IT security spending should be aligned with risk analysis results. Too frequently, though, this is not the case.
Thought leaders in information security have been describing a shift in security control effectiveness over time from network-based, to application-based, and ultimately to data-centric security.
Eight years on from the Jericho Forum identifying the phenomena of de-perimeterization, and the consequences of this on information security, it is more than a little discouraging how much of the security technology spend across the industry is still focused on network security controls, and how little is spent on application security and data-centric security controls.
A proper alignment of risk management and analysis with IT security spending can help individual organizations to drive towards the optimal security controls for their environment, based on their identified risks.
Some root causes of poorly aligned risk management and IT security spending and focus include:
- Failures to broadly assess risks and to create risk registers, so that significant risks are not overlooked
- Failures to do deep dive analysis of the most significant risks, to fully understand the probable frequency and probably impact of future loss
- Reliance on a “checklist compliance culture” identifying mandatory security controls (and blindly implementing them), frequently at the expense of a real risk-based approach to security
- Reliance on (and overspending on) perimeter security models and technologies, when the threat environment has moved on, perimeter security technologies are now stopping attacks, and application and data-centric security controls are needed to secure information. The security industry principle of “defense in depth” is too often forgotten in practice, as is the last line of defense (protecting the data with strong access controls and encryption).

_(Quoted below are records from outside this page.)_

-- ==== Sys2Proof/Machine/SchedulerCommands.lean ====
section
/-! DEFINITION. The Epoch Scheduler's commands (chapter 7): the expiry of the epoch counter, SET_EPOCH, the three actions
of SCHEDULER, and READ_SCHEDULER. -/

namespace Sys2Proof.Machine

/-- The epoch counter reaches T_e (R109): the moment comes, if it has not yet, and the boundary is taken. -/
def expireEpoch (s : State) : State := boundary true (elapse (s.sched.epochUnits - s.sched.elapsed) s)

/-- EPOCH_COUNTER_EXPIRY (R109); in STOPPED the counter holds and no boundary is taken by time. -/
def execEpochCounterExpiry (s : State) : Host.Outcome State Fault Refusal :=
  .next (if s.sched.running then expireEpoch s else s)

/-- Store parameters (R114): pending in RUNNING, in force in STOPPED. -/
def storeParams (q : Params) (s : State) : State :=
  { s with sched :=
      if s.sched.running then { s.sched with pendingParams := some q } else { s.sched with params := q } }

/-- The rule of SET_EPOCH (R114). -/
def ruleSetEpoch (k : Fin 4) (r : Request) (s : State) : State :=
  let s1 := storeParams (readParams r) s
  answer k ((if s.sched.running then 2 else 1) :: schedulerView s1.sched) s1

/-- SET_EPOCH (R114). -/
def execSetEpoch (fs : List CellFault) (s : State) : Host.Outcome State Fault Refusal :=
  .next (takeRequest (isCode 0x0A) fs ruleSetEpoch s)

/-- Answer OK with the scheduler view as an action left it (R111). -/
def answerScheduler (k : Fin 4) (s : State) : State := answer k (schedulerView s.sched) s

/-- The rule of SCHEDULER START (R111); an action code other than the three is refused. -/
def ruleSchedulerStart (k : Fin 4) (r : Request) (s : State) : State :=
  if r.num 0 1 ≠ 1 then refuse k .badValue s
  else answerScheduler k (if s.sched.running then s else startScheduler s)

/-- SCHEDULER START (R111): the request code 0x0B with any action but 2 and 3. -/
def execSchedulerStart (fs : List CellFault) (s : State) : Host.Outcome State Fault Refusal :=
  .next (takeRequest (fun rq => isCode 0x0B rq && decide (rq.num 0 1 ≠ 2) && decide (rq.num 0 1 ≠ 3)) fs
    ruleSchedulerStart s)

/-- The rule of SCHEDULER STOP (R111, R112). -/
def ruleSchedulerStop (k : Fin 4) (_r : Request) (s : State) : State :=
  answerScheduler k (if s.sched.running then stopScheduler s else s)

/-- SCHEDULER STOP (R112): the request code 0x0B with action 2. -/
def execSchedulerStop (fs : List CellFault) (s : State) : Host.Outcome State Fault Refusal :=
  .next (takeRequest (fun rq => isCode 0x0B rq && decide (rq.num 0 1 = 2)) fs ruleSchedulerStop s)

/-- The rule of SCHEDULER RESTART (R111): in STOPPED as START. -/
def ruleSchedulerRestart (k : Fin 4) (_r : Request) (s : State) : State :=
  answerScheduler k (if s.sched.running then boundary true s else startScheduler s)

/-- SCHEDULER RESTART (R111): the request code 0x0B with action 3. -/
def execSchedulerRestart (fs : List CellFault) (s : State) : Host.Outcome State Fault Refusal :=
  .next (takeRequest (fun rq => isCode 0x0B rq && decide (rq.num 0 1 = 3)) fs ruleSchedulerRestart s)

/-- The rule of READ_SCHEDULER (R129). -/
def ruleReadScheduler (k : Fin 4) (_r : Request) (s : State) : State := answerView k .scheduler s

/-- READ_SCHEDULER (R129). -/
def execReadScheduler (fs : List CellFault) (s : State) : Host.Outcome State Fault Refusal :=
  .next (takeRequest (isCode 0x0C) fs ruleReadScheduler s)

end Sys2Proof.Machine
end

- A continued over-reliance on preventive controls, without implementing detective controls, and reactive controls, to quickly spot and react to security issues, and limit the damage.
- Reliance on ineffective legacy risk models and frameworks that don’t quantify risk, leaving the business to try and understand H-M-L or Red-Yellow-Green risk rankings, which provide little help in understanding the magnitudeand impact of risks,and no means of evaluating the relative risk reduction of various mitigation options
- The “point in time” nature of risk analysis provides a further challenge in maintaining alignment with security. The fact is that the components comprising risk change over time, as threats change, the value of assets change, and control effectiveness changes. Moving risk management programs towards a “real time risk posture” should be a goal, while recognizing that this is a hard problem to solve.
Aligning risk management and analysis to security spending requires a strong risk management culture, and the use of a risk framework which produces useful results that can inform security spending.
The Open FAIR body of knowledge from The Open Group, comprising the Risk Taxonomy Standard (O-RT), and the Risk Analysis Standard (O-RA), facilitates risk analyses with quantified results, and allows for easier comparison of various risk mitigation options. Open FAIR also makes communication with business executives more straightforward, enabling discussions regarding risk and security spending to be grounded in probabilities, financial impact, and relative risk reduction for various security spending alternatives.